┌──

/-! ### clearErr -/

@[simp] theorem State.clearErr_build (s : State) : s.clearErr.build = s.build := rfl
@[simp] theorem State.clearErr_voices (s : State) : s.clearErr.voices = s.voices := rfl
@[simp] theorem State.clearErr_rng (s : State) : s.clearErr.rng = s.rng := rfl
@[simp] theorem State.clearErr_cfg (s : State) : s.clearErr.cfg = s.cfg := rfl
@[simp] theorem State.clearErr_mode (s : State) : s.clearErr.mode = s.mode := rfl
@[simp] theorem State.clearErr_err (s : State) : s.clearErr.err = false := rfl
@[simp] theorem State.clearErr_errcode (s : State) : s.clearErr.errcode = 0 := rfl
@[simp] theorem State.clearErr_trigCtr (s : State) : s.clearErr.trigCtr = s.trigCtr := rfl
@[simp] theorem State.clearErr_obuf (s : State) : s.clearErr.obuf = s.obuf := rfl
@[simp] theorem State.clearErr_queue (s : State) : s.clearErr.queue = s.queue := rfl
@[simp] theorem State.clearErr_responses (s : State) : s.clearErr.responses = s.responses := rfl
@[simp] theorem State.clearErr_freeUsed (s : State) : s.clearErr.freeUsed = s.freeUsed := rfl

/-! ### memWrite -/

@[simp] theorem State.memWrite_build (s : State) (a : Nat) (v : F32) : (s.memWrite a v).build = s.build := rfl
@[simp] theorem State.memWrite_voices (s : State) (a : Nat) (v : F32) : (s.memWrite a v).voices = s.voices := rfl
@[simp] theorem State.memWrite_rng (s : State) (a : Nat) (v : F32) : (s.memWrite a v).rng = s.rng := rfl
@[simp] theorem State.memWrite_cfg (s : State) (a : Nat) (v : F32) : (s.memWrite a v).cfg = s.cfg := rfl
@[simp] theorem State.memWrite_mode (s : State) (a : Nat) (v : F32) : (s.memWrite a v).mode = s.mode := rfl
@[simp] theorem State.memWrite_err (s : State) (a : Nat) (v : F32) : (s.memWrite a v).err = s.err := rfl
@[simp] theorem State.memWrite_errcode (s : State) (a : Nat) (v : F32) : (s.memWrite a v).errcode = s.errcode := rfl
@[simp] theorem State.memWrite_trigCtr (s : State) (a : Nat) (v : F32) : (s.memWrite a v).trigCtr = s.trigCtr := rfl
@[simp] theorem State.memWrite_obuf (s : State) (a : Nat) (v : F32) : (s.memWrite a v).obuf = s.obuf.writeCell a v := rfl
@[simp] theorem State.memWrite_queue (s : State) (a : Nat) (v : F32) : (s.memWrite a v).queue = s.queue := rfl
@[simp] theorem State.memWrite_responses (s : State) (a : Nat) (v : F32) : (s.memWrite a v).responses = s.responses := rfl
@[simp] theorem State.memWrite_freeUsed (s : State) (a : Nat) (v : F32) : (s.memWrite a v).freeUsed = s.freeUsed := rfl

/-! ### setVoice -/

@[simp] theorem State.setVoice_build (s : State) (i : Nat) (v : Voice) : (s.setVoice i v).build = s.build := rfl
@[simp] theorem State.setVoice_voices (s : State) (i : Nat) (v : Voice) : (s.setVoice i v).voices = s.voices.set i v := rfl
@[simp] theorem State.setVoice_rng (s : State) (i : Nat) (v : Voice) : (s.setVoice i v).rng = s.rng := rfl
@[simp] theorem State.setVoice_cfg (s : State) (i : Nat) (v : Voice) : (s.setVoice i v).cfg = s.cfg := rfl
@[simp] theorem State.setVoice_mode (s : State) (i : Nat) (v : Voice) : (s.setVoice i v).mode = s.mode := rfl
@[simp] theorem State.setVoice_err (s : State) (i : Nat) (v : Voice) : (s.setVoice i v).err = s.err := rfl
@[simp] theorem State.setVoice_errcode (s : State) (i : Nat) (v : Voice) : (s.setVoice i v).errcode = s.errcode := rfl
@[simp] theorem State.setVoice_trigCtr (s : State) (i : Nat) (v : Voice) : (s.setVoice i v).trigCtr = s.trigCtr := rfl
@[simp] theorem State.setVoice_obuf (s : State) (i : Nat) (v : Voice) : (s.setVoice i v).obuf = s.obuf := rfl
@[simp] theorem State.setVoice_queue (s : State) (i : Nat) (v : Voice) : (s.setVoice i v).queue = s.queue := rfl
@[simp] theorem State.setVoice_responses (s : State) (i : Nat) (v : Voice) : (s.setVoice i v).responses = s.responses := rfl
@[simp] theorem State.setVoice_freeUsed (s : State) (i : Nat) (v : Voice) : (s.setVoice i v).freeUsed = s.freeUsed := rfl

/-! ### setRng -/

@[simp] theorem State.setRng_build (s : State) (i : Nat) (r : Word) : (s.setRng i r).build = s.build := rfl
@[simp] theorem State.setRng_voices (s : State) (i : Nat) (r : Word) : (s.setRng i r).voices = s.voices := rfl
@[simp] theorem State.setRng_rng (s : State) (i : Nat) (r : Word) : (s.setRng i r).rng = s.rng.set i r := rfl
@[simp] theorem State.setRng_cfg (s : State) (i : Nat) (r : Word) : (s.setRng i r).cfg = s.cfg := rfl
@[simp] theorem State.setRng_mode (s : State) (i : Nat) (r : Word) : (s.setRng i r).mode = s.mode := rfl
@[simp] theorem State.setRng_err (s : State) (i : Nat) (r : Word) : (s.setRng i r).err = s.err := rfl
@[simp] theorem State.setRng_errcode (s : State) (i : Nat) (r : Word) : (s.setRng i r).errcode = s.errcode := rfl
@[simp] theorem State.setRng_trigCtr (s : State) (i : Nat) (r : Word) : (s.setRng i r).trigCtr = s.trigCtr := rfl
@[simp] theorem State.setRng_obuf (s : State) (i : Nat) (r : Word) : (s.setRng i r).obuf = s.obuf := rfl
@[simp] theorem State.setRng_queue (s : State) (i : Nat) (r : Word) : (s.setRng i r).queue = s.queue := rfl
@[simp] theorem State.setRng_responses (s : State) (i : Nat) (r : Word) : (s.setRng i r).responses = s.responses := rfl
@[simp] theorem State.setRng_freeUsed (s : State) (i : Nat) (r : Word) : (s.setRng i r).freeUsed = s.freeUsed := rfl

/-! ### writeCfg -/

@[simp] theorem State.writeCfg_build (s : State) (r : CfgReg) (v : Word) : (s.writeCfg r v).build = s.build := rfl
@[simp] theorem State.writeCfg_voices (s : State) (r : CfgReg) (v : Word) : (s.writeCfg r v).voices = s.voices := rfl
@[simp] theorem State.writeCfg_rng (s : State) (r : CfgReg) (v : Word) : (s.writeCfg r v).rng = s.rng := rfl
@[simp] theorem State.writeCfg_cfg (s : State) (r : CfgReg) (v : Word) : (s.writeCfg r v).cfg = s.cfg.write r v := rfl
@[simp] theorem State.writeCfg_mode (s : State) (r : CfgReg) (v : Word) : (s.writeCfg r v).mode = s.mode := rfl
@[simp] theorem State.writeCfg_err (s : State) (r : CfgReg) (v : Word) : (s.writeCfg r v).err = s.err := rfl
@[simp] theorem State.writeCfg_errcode (s : State) (r : CfgReg) (v : Word) : (s.writeCfg r v).errcode = s.errcode := rfl
@[simp] theorem State.writeCfg_trigCtr (s : State) (r : CfgReg) (v : Word) : (s.writeCfg r v).trigCtr = s.trigCtr := rfl
@[simp] theorem State.writeCfg_obuf (s : State) (r : CfgReg) (v : Word) : (s.writeCfg r v).obuf = s.obuf := rfl
@[simp] theorem State.writeCfg_queue (s : State) (r : CfgReg) (v : Word) : (s.writeCfg r v).queue = s.queue := rfl
@[simp] theorem State.writeCfg_responses (s : State) (r : CfgReg) (v : Word) : (s.writeCfg r v).responses = s.responses := rfl
@[simp] theorem State.writeCfg_freeUsed (s : State) (r : CfgReg) (v : Word) : (s.writeCfg r v).freeUsed = s.freeUsed := rfl

/-! ### openRenderPath -/

@[simp] theorem State.openRenderPath_build (s : State) : s.openRenderPath.build = s.build := rfl
@[simp] theorem State.openRenderPath_voices (s : State) : s.openRenderPath.voices = List.replicate s.build.maxVoices Voice.idle := rfl
@[simp] theorem State.openRenderPath_rng (s : State) : s.openRenderPath.rng = s.rng := rfl
@[simp] theorem State.openRenderPath_cfg (s : State) : s.openRenderPath.cfg = s.cfg := rfl
@[simp] theorem State.openRenderPath_mode (s : State) : s.openRenderPath.mode = .run := rfl
@[simp] theorem State.openRenderPath_err (s : State) : s.openRenderPath.err = s.err := rfl
@[simp] theorem State.openRenderPath_errcode (s : State) : s.openRenderPath.errcode = s.errcode := rfl
@[simp] theorem State.openRenderPath_trigCtr (s : State) : s.openRenderPath.trigCtr = 0 := rfl
@[simp] theorem State.openRenderPath_obuf (s : State) : s.openRenderPath.obuf = s.obuf := rfl
@[simp] theorem State.openRenderPath_queue (s : State) : s.openRenderPath.queue = s.queue := rfl
@[simp] theorem State.openRenderPath_responses (s : State) : s.openRenderPath.responses = s.responses := rfl
@[simp] theorem State.openRenderPath_freeUsed (s : State) : s.openRenderPath.freeUsed = s.freeUsed := rfl

/-! ### releaseAll -/

@[simp] theorem State.releaseAll_build (s : State) (note : Word) : (s.releaseAll note).build = s.build := rfl
@[simp] theorem State.releaseAll_voices (s : State) (note : Word) : (s.releaseAll note).voices = s.voices.mapIdx (fun i v => if i < s.voiceLimit then v.release note else v) := rfl
@[simp] theorem State.releaseAll_rng (s : State) (note : Word) : (s.releaseAll note).rng = s.rng := rfl
@[simp] theorem State.releaseAll_cfg (s : State) (note : Word) : (s.releaseAll note).cfg = s.cfg := rfl
@[simp] theorem State.releaseAll_mode (s : State) (note : Word) : (s.releaseAll note).mode = s.mode := rfl
@[simp] theorem State.releaseAll_err (s : State) (note : Word) : (s.releaseAll note).err = s.err := rfl
@[simp] theorem State.releaseAll_errcode (s : State) (note : Word) : (s.releaseAll note).errcode = s.errcode := rfl
@[simp] theorem State.releaseAll_trigCtr (s : State) (note : Word) : (s.releaseAll note).trigCtr = s.trigCtr := rfl
@[simp] theorem State.releaseAll_obuf (s : State) (note : Word) : (s.releaseAll note).obuf = s.obuf := rfl
@[simp] theorem State.releaseAll_queue (s : State) (note : Word) : (s.releaseAll note).queue = s.queue := rfl
@[simp] theorem State.releaseAll_responses (s : State) (note : Word) : (s.releaseAll note).responses = s.responses := rfl
@[simp] theorem State.releaseAll_freeUsed (s : State) (note : Word) : (s.releaseAll note).freeUsed = s.freeUsed := rfl

/-! ### putNextCommand -/

@[simp] theorem State.putNextCommand_build (s : State) (w : CmdWord) : (s.putNextCommand w).build = s.build := rfl
@[simp] theorem State.putNextCommand_voices (s : State) (w : CmdWord) : (s.putNextCommand w).voices = s.voices := rfl
@[simp] theorem State.putNextCommand_rng (s : State) (w : CmdWord) : (s.putNextCommand w).rng = s.rng := rfl
@[simp] theorem State.putNextCommand_cfg (s : State) (w : CmdWord) : (s.putNextCommand w).cfg = s.cfg := rfl
@[simp] theorem State.putNextCommand_mode (s : State) (w : CmdWord) : (s.putNextCommand w).mode = s.mode := rfl
@[simp] theorem State.putNextCommand_err (s : State) (w : CmdWord) : (s.putNextCommand w).err = s.err := rfl
@[simp] theorem State.putNextCommand_errcode (s : State) (w : CmdWord) : (s.putNextCommand w).errcode = s.errcode := rfl
@[simp] theorem State.putNextCommand_trigCtr (s : State) (w : CmdWord) : (s.putNextCommand w).trigCtr = s.trigCtr := rfl
@[simp] theorem State.putNextCommand_obuf (s : State) (w : CmdWord) : (s.putNextCommand w).obuf = s.obuf := rfl
@[simp] theorem State.putNextCommand_queue (s : State) (w : CmdWord) : (s.putNextCommand w).queue = w :: s.queue.tail := rfl
@[simp] theorem State.putNextCommand_responses (s : State) (w : CmdWord) : (s.putNextCommand w).responses = s.responses := rfl
@[simp] theorem State.putNextCommand_freeUsed (s : State) (w : CmdWord) : (s.putNextCommand w).freeUsed = s.freeUsed := rfl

└──

Task to complete:
Please output the exact lines of the records above, beginning with the first and stopping after the line that holds "### memWrite -/", and nothing else.

Task solution:
/-! ### clearErr -/

@[simp] theorem State.clearErr_build (s : State) : s.clearErr.build = s.build := rfl
@[simp] theorem State.clearErr_voices (s : State) : s.clearErr.voices = s.voices := rfl
@[simp] theorem State.clearErr_rng (s : State) : s.clearErr.rng = s.rng := rfl
@[simp] theorem State.clearErr_cfg (s : State) : s.clearErr.cfg = s.cfg := rfl
@[simp] theorem State.clearErr_mode (s : State) : s.clearErr.mode = s.mode := rfl
@[simp] theorem State.clearErr_err (s : State) : s.clearErr.err = false := rfl
@[simp] theorem State.clearErr_errcode (s : State) : s.clearErr.errcode = 0 := rfl
@[simp] theorem State.clearErr_trigCtr (s : State) : s.clearErr.trigCtr = s.trigCtr := rfl
@[simp] theorem State.clearErr_obuf (s : State) : s.clearErr.obuf = s.obuf := rfl
@[simp] theorem State.clearErr_queue (s : State) : s.clearErr.queue = s.queue := rfl
@[simp] theorem State.clearErr_responses (s : State) : s.clearErr.responses = s.responses := rfl
@[simp] theorem State.clearErr_freeUsed (s : State) : s.clearErr.freeUsed = s.freeUsed := rfl

/-! ### memWrite -/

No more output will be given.